• **RECORDS FOR THIS TASK**
/-- R71, whole: a word is illegal when it matches no row of the opcode table, which is when its opcode is reserved or a
field its row does not use is not 0. When HALT = 0 it raises IllegalCommand with the opcode byte; nothing else changes.
RDCSR n with n > 8 raises the same. When HALT = 1 an illegal word gets the Halted response. -/
def Obligations.IllegalWordRaisesIllegalCommand : Prop :=
  (∀ w : CmdWord, (∃ e, decode w = .error e) ↔ ∀ r ∈ opcodeTable, w &&& r.mask ≠ r.pattern) ∧
  (∀ w : CmdWord, (∃ e, decode w = .error e) ↔
    ((fieldsOf w).opcodeDefined = false ∨
      ∃ r ∈ opcodeTable, r.opcode = (fieldsOf w).opcode ∧ (fieldsOf w).unusedZero r.usesArg8 r.usesArg32 = false)) ∧
  (∀ (s : State) (w : CmdWord) (rest : List PortEvent) (e : DecodeError),
    s.input = .word w :: rest → s.halt = false → decode w = .error e →
      step s = .next { s with
        input := rest, err := 6, errinfo := (w.extractLsb' 40 8).setWidth 32, halt := true,
        trace := s.trace ++ [⟨6, 0⟩] }) ∧
  (∀ (s : State) (n : Byte), s.halt = false → 8 < n.toNat →
      exec (.rdcsr n) s = .next { s with
        err := 6, errinfo := 3, halt := true, trace := s.trace ++ [⟨6, 0⟩] }) ∧
  (∀ (s : State) (w : CmdWord) (rest : List PortEvent) (e : DecodeError),
    s.input = .word w :: rest → s.halt = true → decode w = .error e →
      step s = .next { s with input := rest, trace := s.trace ++ [⟨0xFF, 0⟩] })

/-- R217: with no word presented the block holds its state and does nothing. -/
def Obligations.StepWithoutEventKeepsTheState : Prop :=
  ∀ s : State, s.input = [] → step s = .next s

/-- R33, R200, R201: the reset event leaves every piece of state at its reset value, CLR leaves the same and gets a
response; STATUS then reads 0b0010. ACT's value after reset is the model's choice (log entry 8). -/
def Obligations.ResetEventAndClrLeaveTheResetState : Prop :=
  (∀ (s : State) (rest : List PortEvent), s.input = .reset :: rest →
    step s = .next { State.reset with caps := s.caps, input := rest, trace := s.trace }) ∧
  (∀ s : State, exec .clr s = .next { State.reset with
    caps := s.caps, input := s.input, trace := s.trace ++ [⟨0, 0⟩] }) ∧
  State.reset.root = 0x1FF#9 ∧ State.reset.ncnt = 0 ∧ State.reset.sp = 0 ∧ State.reset.err = 0 ∧
  State.reset.errinfo = 0 ∧ State.reset.halt = false ∧
  (∀ v, tableGet State.reset.freq v = 0) ∧ (∀ v, tableGet State.reset.code v = none) ∧
  State.reset.bq = [] ∧ State.reset.ib = [] ∧ State.reset.ob = [] ∧ State.reset.node = [] ∧ State.reset.stk = [] ∧
  csr State.reset 1 = some 0b0010

/-- R187, R21: while HALT = 1 every word other than CLR and RDCSR of CSRs 0 to 3, legal or not, is not executed,
changes no state, and gets the response (0xFF, 0). -/
def Obligations.HaltedBlockExecutesOnlyClrAndRdcsr : Prop :=
  ∀ (s : State) (w : CmdWord) (rest : List PortEvent), s.input = .word w :: rest → s.halt = true →
    (w ≠ 0x010000000000#48 → (∀ n : Byte, n.toNat ≤ 3 → w ≠ 0x03#8 ++ n ++ 0#32) →
      step s = .next { s with input := rest, trace := s.trace ++ [⟨0xFF, 0⟩] }) ∧
    (w = 0x010000000000#48 →
      step s = .next { State.reset with caps := s.caps, input := rest, trace := s.trace ++ [⟨0, 0⟩] }) ∧
    (w = 0x030000000000#48 → step s = .next { s with input := rest, trace := s.trace ++ [⟨0, 0x48554601⟩] }) ∧
    (w = 0x030100000000#48 → step s = .next { s with input := rest, trace := s.trace ++ [⟨0, 1⟩] }) ∧
    (w = 0x030200000000#48 →
      step s = .next { s with input := rest, trace := s.trace ++ [⟨0, s.err.setWidth 64⟩] }) ∧
    (w = 0x030300000000#48 →
      step s = .next { s with input := rest, trace := s.trace ++ [⟨0, s.errinfo.setWidth 64⟩] })

/-- R61: every command word gets exactly one response, (0, d), or (code, 0) with a fault code 2..13 and the block now
halted, or (0xFF, 0) with nothing changed because the block was halted. No other code occurs. -/
def Obligations.EveryWordGetsExactlyOneResponse : Prop :=
  ∀ (s t : State) (w : CmdWord) (rest : List PortEvent), s.input = .word w :: rest → step s = .next t →
    ∃ r : Response, t.trace = s.trace ++ [r] ∧ t.input = rest ∧
      ((r.code = 0 ∧ (s.halt = false → t.halt = false)) ∨
        (2 ≤ r.code.toNat ∧ r.code.toNat ≤ 13 ∧ r.data = 0 ∧ s.halt = false ∧ t.halt = true ∧ t.err = r.code) ∨
        (r = ⟨0xFF, 0⟩ ∧ s.halt = true ∧ t = { s with input := rest, trace := s.trace ++ [⟨0xFF, 0⟩] }))

/-- R19, R20, R21: ERR, ERRINFO and HALT are written only by a raise while HALT = 0, by CLR and by reset; once HALT is
1 they keep their values until CLR or reset. -/
def Obligations.FaultRegistersAreSticky : Prop :=
  (∀ (i : Instr) (s t : State), exec i s = .next t → i ≠ .clr → s.halt = true →
    t.err = s.err ∧ t.errinfo = s.errinfo ∧ t.halt = true) ∧
  (∀ (i : Instr) (s t : State), exec i s = .next t → i ≠ .clr → s.halt = false → t.halt = false →
    t.err = s.err ∧ t.errinfo = s.errinfo)

/-- R180, R185, R186: an instruction raises no fault but those the fault table lists for it, and the response has the
fault's code. -/
def Obligations.OnlyTheListedFaultsAreRaised : Prop :=
  ∀ (i : Instr) (s t : State), exec i s = .next t → s.halt = false → t.halt = true →
    ∃ c ∈ raisedBy i, t.err = c.code ∧ t.trace = s.trace ++ [⟨c.code, 0⟩]

/-- R181: with unbounded queues QueueOverflow (code 12) does not exist. -/
def Obligations.UnboundedQueuesNeverOverflow : Prop :=
  ∀ (i : Instr) (s t : State), s.caps = Config.Caps.unbounded → exec i s = .next t → s.err ≠ 12 → t.err ≠ 12

/-! ## Invariants -/

/-- The reset state meets the invariant. -/
def Obligations.ResetStateMeetsTheInvariant : Prop := Inv State.reset

/-- From every state that meets the invariant of 10_state.md, a step answers a next state that meets it again,
whatever the host does: no rule reads an entry that holds no value (R54, R55), HALT = 1 exactly when ERR is not 0, T1
to T5 and the codebook's rule hold again, and every queue is within its capacity. -/
def Obligations.EveryStepKeepsTheInvariant : Prop :=
  ∀ s : State, Inv s → ∃ t, step s = .next t ∧ Inv t

/-- R24, R54: in a state that meets the invariant and has a tree, the nodes form one finite tree from ROOT, with
(NCNT + 1) / 2 leaves, at most 256. -/
def Obligations.NodeStoreHoldsOneFiniteTree : Prop :=
  ∀ s : State, TreeInv s → s.root ≠ Config.noNode →
    ∃ t, TreeAt s.node s.root t ∧ 2 * t.leafCount = s.node.length + 1 ∧ t.leafCount ≤ 256

/-- R25, R116: while HALT = 0 the valid codes are prefix-free and each has a length from 1 to 255. -/
def Obligations.ValidCodesArePrefixFree : Prop :=
  ∀ s : State, Inv s → s.halt = false → ∀ (u v : Byte) (p q : Bits),
    tableGet s.code u = some p → tableGet s.code v = some q →
      (u ≠ v → ¬ p <+: q) ∧ 1 ≤ p.length ∧ p.length ≤ 255

/-! ## Which instructions write what (20_memory.md R40) -/

/-- FREQ is written by LDF and CLR alone. -/
def Obligations.OnlyLdfAndClrWriteFreq : Prop :=
  ∀ (i : Instr) (s t : State), exec i s = .next t → i ≠ .clr → (∀ sym count, i ≠ .ldf sym count) → t.freq = s.freq

/-- ROOT, NCNT, NODE are written by BUILD, DEST (its tokens) and CLR alone, SP and STK by DEST (its tokens) and CLR
alone, ACT by BUILD and CLR alone. -/
def Obligations.OnlyBuildDestAndClrWriteTheTree : Prop :=
  ∀ (i : Instr) (s t : State), exec i s = .next t → i ≠ .clr →
    (i ≠ .build → i ≠ .dest → (∀ v, i ≠ .tLeaf v) → i ≠ .tZero →
      t.root = s.root ∧ t.ncnt = s.ncnt ∧ t.node = s.node) ∧
    (i ≠ .dest → (∀ v, i ≠ .tLeaf v) → i ≠ .tZero → t.sp = s.sp ∧ t.stk = s.stk) ∧
    (i ≠ .build → t.act = s.act)

/-- CODE is written by GENCB, BUILD, DEST and CLR alone; BUILD and DEST leave every entry invalid when they respond
OK. -/
def Obligations.OnlyGencbBuildDestAndClrWriteCode : Prop :=
  ∀ (i : Instr) (s t : State), exec i s = .next t →
    (i ≠ .clr → i ≠ .gencb → i ≠ .build → i ≠ .dest → t.code = s.code) ∧
    (i = .build ∨ i = .dest → s.halt = false → t.halt = false → ∀ v, tableGet t.code v = none)

/-- BQ is changed by SERT, ENCS, UNPACK, DEST, DECS, PACK, CLR and the tokens alone, IB by PUTB, UNPACK and CLR alone,
OB by PACK, GETB and CLR alone; no instruction changes the capacities, and none but the host's own step the port. -/
def Obligations.OnlyTheirCommandsChangeTheQueues : Prop :=
  ∀ (i : Instr) (s t : State), exec i s = .next t →
    t.caps = s.caps ∧ t.input = s.input ∧
    (i ≠ .clr →
      (i ≠ .sert → (∀ v, i ≠ .encs v) → i ≠ .unpack → i ≠ .dest → i ≠ .decs → i ≠ .pack → (∀ v, i ≠ .tLeaf v) →
        i ≠ .tZero → t.bq = s.bq) ∧
      ((∀ b, i ≠ .putb b) → i ≠ .unpack → t.ib = s.ib) ∧
      (i ≠ .pack → i ≠ .getb → t.ob = s.ob))

/-! ## Host port commands -/

/-- R81: NOP, whole: its word, its response, and the Halted answer. -/
def Obligations.NopOnlyResponds : Prop :=
  decode 0x000000000000#48 = .ok .nop ∧
  (∀ s : State, s.halt = false → exec .nop s = .next { s with trace := s.trace ++ [⟨0, 0⟩] }) ∧
  ∀ s : State, s.halt = true → exec .nop s = .next { s with trace := s.trace ++ [⟨0xFF, 0⟩] }

/-- R82: CLR, whole: from every state, halted or not, every piece of state to its reset value, response 0; in the
reset state it changes nothing but the response; flags HALT 0, EMPTY 1, SINGLE 0, CBV 0 (STATUS 2). -/
def Obligations.ClrRestoresTheResetValues : Prop :=
  decode 0x010000000000#48 = .ok .clr ∧
  ∀ s : State, ∃ t, exec .clr s = .next t ∧
    t.root = Config.noNode ∧ t.ncnt = 0 ∧ t.sp = 0 ∧ (∀ v, tableGet t.freq v = 0) ∧
    (∀ v, tableGet t.code v = none) ∧ t.bq = [] ∧ t.ib = [] ∧ t.ob = [] ∧ t.err = 0 ∧ t.errinfo = 0 ∧
    t.halt = false ∧ t.node = [] ∧ t.stk = [] ∧ t.trace = s.trace ++ [⟨0, 0⟩] ∧ t.caps = s.caps ∧
    t.input = s.input ∧ statusReg t = 0b0010 ∧
    (s = { State.reset with caps := s.caps, input := s.input, trace := s.trace } →
      t = { s with trace := s.trace ++ [⟨0, 0⟩] })

/-- R84, R23: its word; LDF writes one entry of FREQ, overwriting it, and changes nothing else. -/
def Obligations.LdfOverwritesOneCount : Prop :=
  (∀ (sym : Byte) (count : Weight), decode (0x02#8 ++ sym ++ count) = .ok (.ldf sym count)) ∧
  ∀ (s : State) (sym : Byte) (count : Weight), s.halt = false →
    ∃ t, exec (.ldf sym count) s = .next t ∧ t = { s with freq := t.freq, trace := s.trace ++ [⟨0, 0⟩] } ∧
      tableGet t.freq sym = count ∧ ∀ v, v ≠ sym → tableGet t.freq v = tableGet s.freq v

/-- R86 with the values of R17 and R18: its word; while HALT = 0 RDCSR n answers CSR n for n = 0 to 8 and changes
nothing else, and raises IllegalCommand for n > 8; while HALT = 1 it answers ID, STATUS (HALT alone), ERR and ERRINFO and
is not executed for n > 3. A queue length is answered exactly while it fits 64 bits (log entry 6). -/
def Obligations.RdcsrReadsTheNineRegisters : Prop :=
  (∀ n : Byte, decode (0x03#8 ++ n ++ 0#32) = .ok (.rdcsr n)) ∧
  (∀ (s : State) (n : Byte), s.halt = false → 8 < n.toNat →
    exec (.rdcsr n) s = .next { s with err := 6, errinfo := 3, halt := true, trace := s.trace ++ [⟨6, 0⟩] }) ∧
  (∀ (s : State) (n : Byte), s.halt = true → 3 < n.toNat →
    exec (.rdcsr n) s = .next { s with trace := s.trace ++ [⟨0xFF, 0⟩] }) ∧
  (∀ (s : State) (n : Byte), s.halt = true → n.toNat ≤ 3 →
    exec (.rdcsr n) s = .next { s with trace := s.trace ++ [⟨0,
      if n = 0 then 0x48554601 else if n = 1 then 1 else if n = 2 then s.err.setWidth 64
      else s.errinfo.setWidth 64⟩] }) ∧
  ∀ (s : State) (n : Byte), s.halt = false → n.toNat ≤ 8 →
    ∃ d, exec (.rdcsr n) s = .next { s with trace := s.trace ++ [⟨0, d⟩] } ∧
      (n = 0 → d = 0x48554601) ∧
      (n = 1 → d.getLsbD 0 = false ∧ (d.getLsbD 1 = true ↔ s.root = Config.noNode) ∧
        (d.getLsbD 2 = true ↔ s.root ≠ Config.noNode ∧ ∃ v w, nodeAt s.node s.root = some (.leaf v w)) ∧
        (d.getLsbD 3 = true ↔ ∃ v, (tableGet s.code v).isSome = true) ∧ ∀ k, 4 ≤ k → d.getLsbD k = false) ∧
      (n = 2 → d.toNat = s.err.toNat) ∧
      (n = 3 → d.toNat = s.errinfo.toNat) ∧
      (n = 4 → d.toNat = s.root.toNat) ∧
      (n = 5 → d.toNat = s.ncnt.toNat) ∧
      (n = 6 → s.bq.length < 2 ^ 64 → d.toNat = s.bq.length) ∧
      (n = 7 → s.ib.length < 2 ^ 64 → d.toNat = s.ib.length) ∧
      (n = 8 → s.ob.length < 2 ^ 64 → d.toNat = s.ob.length)

/-- R88, whole: its word; PUTB appends its byte to IB; with a finite IBCAP and a full queue it raises
QueueOverflow (1). -/
def Obligations.PutbAppendsItsByte : Prop :=
  (∀ byte : Byte, decode (0x04#8 ++ byte ++ 0#32) = .ok (.putb byte)) ∧
  ∀ (s : State) (byte : Byte), s.halt = false →
    ((∀ c, s.caps.ib = some c → s.ib.length < c) →
      exec (.putb byte) s = .next { s with ib := s.ib ++ [byte], trace := s.trace ++ [⟨0, 0⟩] }) ∧
    (s.caps.ib = some s.ib.length →
      exec (.putb byte) s = .next { s with err := 12, errinfo := 1, halt := true, trace := s.trace ++ [⟨12, 0⟩] })

/-- R89, whole: its word; GETB takes the head of OB and answers it zero-extended; an empty OB raises
QueueUnderflow. -/
def Obligations.GetbTakesTheHeadOfOb : Prop :=
  decode 0x050000000000#48 = .ok .getb ∧
  (∀ (s : State) (v : Byte) (rest : List Byte), s.halt = false → s.ob = v :: rest →
    exec .getb s = .next { s with ob := rest, trace := s.trace ++ [⟨0, v.setWidth 64⟩] }) ∧
  ∀ s : State, s.halt = false → s.ob = [] →
    exec .getb s = .next { s with err := 13, errinfo := 0, halt := true, trace := s.trace ++ [⟨13, 0⟩] }

/-! ## BUILD -/

/-- R101, R104, R106: BUILD on a table with a nonzero entry and a total that fits 32 bits makes a tree of 2L - 1 nodes
that meets T1 to T5: first the leaves in ascending order of symbol, then internal nodes whose weight is the sum of
their children's, the root's weight being the total. It empties CODE, answers NCNT and changes nothing else (ACT is
left with the root alone). -/
def Obligations.BuildMakesTheTreeOfFreq : Prop :=
  ∀ s : State, s.halt = false → 0 < freqTotal s.freq → freqTotal s.freq ≤ 2 ^ 32 - 1 →
    ∃ t, exec .build s = .next t ∧ TreeInv t ∧
      t = { s with
        root := t.root, ncnt := t.ncnt, node := t.node, act := [t.root], code := noCodes,
        trace := s.trace ++ [⟨0, t.ncnt.setWidth 64⟩] } ∧
      t.node.length = 2 * (freqLeaves s.freq).length - 1 ∧
      t.node.take (freqLeaves s.freq).length = freqLeaves s.freq ∧
      (∀ i n, (freqLeaves s.freq).length ≤ i → t.node[i]? = some n → ∃ l r w, n = .internal l r w) ∧
      (∀ n l r w, n ∈ t.node → n = .internal l r w → ∃ a b, nodeAt t.node l = some a ∧ nodeAt t.node r = some b ∧
        w.toNat = a.weight.toNat + b.weight.toNat) ∧
      ∃ n, nodeAt t.node t.root = some n ∧ n.weight.toNat = freqTotal s.freq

• **ABOUT THIS EXERCISE**
Please return the lines above that run from the line containing "(n = 0 → d = 0x48554601) ∧" to the line containing "def Obligations.BuildMakesTheTreeOfFreq : Prop", inclusive, exactly and with no other lines.

• **RESPONSE**
      (n = 0 → d = 0x48554601) ∧
      (n = 1 → d.getLsbD 0 = false ∧ (d.getLsbD 1 = true ↔ s.root = Config.noNode) ∧
        (d.getLsbD 2 = true ↔ s.root ≠ Config.noNode ∧ ∃ v w, nodeAt s.node s.root = some (.leaf v w)) ∧
        (d.getLsbD 3 = true ↔ ∃ v, (tableGet s.code v).isSome = true) ∧ ∀ k, 4 ≤ k → d.getLsbD k = false) ∧
      (n = 2 → d.toNat = s.err.toNat) ∧
      (n = 3 → d.toNat = s.errinfo.toNat) ∧
      (n = 4 → d.toNat = s.root.toNat) ∧
      (n = 5 → d.toNat = s.ncnt.toNat) ∧
      (n = 6 → s.bq.length < 2 ^ 64 → d.toNat = s.bq.length) ∧
      (n = 7 → s.ib.length < 2 ^ 64 → d.toNat = s.ib.length) ∧
      (n = 8 → s.ob.length < 2 ^ 64 → d.toNat = s.ob.length)

/-- R88, whole: its word; PUTB appends its byte to IB; with a finite IBCAP and a full queue it raises
QueueOverflow (1). -/
def Obligations.PutbAppendsItsByte : Prop :=
  (∀ byte : Byte, decode (0x04#8 ++ byte ++ 0#32) = .ok (.putb byte)) ∧
  ∀ (s : State) (byte : Byte), s.halt = false →
    ((∀ c, s.caps.ib = some c → s.ib.length < c) →
      exec (.putb byte) s = .next { s with ib := s.ib ++ [byte], trace := s.trace ++ [⟨0, 0⟩] }) ∧
    (s.caps.ib = some s.ib.length →
      exec (.putb byte) s = .next { s with err := 12, errinfo := 1, halt := true, trace := s.trace ++ [⟨12, 0⟩] })

/-- R89, whole: its word; GETB takes the head of OB and answers it zero-extended; an empty OB raises
QueueUnderflow. -/
def Obligations.GetbTakesTheHeadOfOb : Prop :=
  decode 0x050000000000#48 = .ok .getb ∧
  (∀ (s : State) (v : Byte) (rest : List Byte), s.halt = false → s.ob = v :: rest →
    exec .getb s = .next { s with ob := rest, trace := s.trace ++ [⟨0, v.setWidth 64⟩] }) ∧
  ∀ s : State, s.halt = false → s.ob = [] →
    exec .getb s = .next { s with err := 13, errinfo := 0, halt := true, trace := s.trace ++ [⟨13, 0⟩] }

/-! ## BUILD -/

/-- R101, R104, R106: BUILD on a table with a nonzero entry and a total that fits 32 bits makes a tree of 2L - 1 nodes
that meets T1 to T5: first the leaves in ascending order of symbol, then internal nodes whose weight is the sum of
their children's, the root's weight being the total. It empties CODE, answers NCNT and changes nothing else (ACT is
left with the root alone). -/
def Obligations.BuildMakesTheTreeOfFreq : Prop :=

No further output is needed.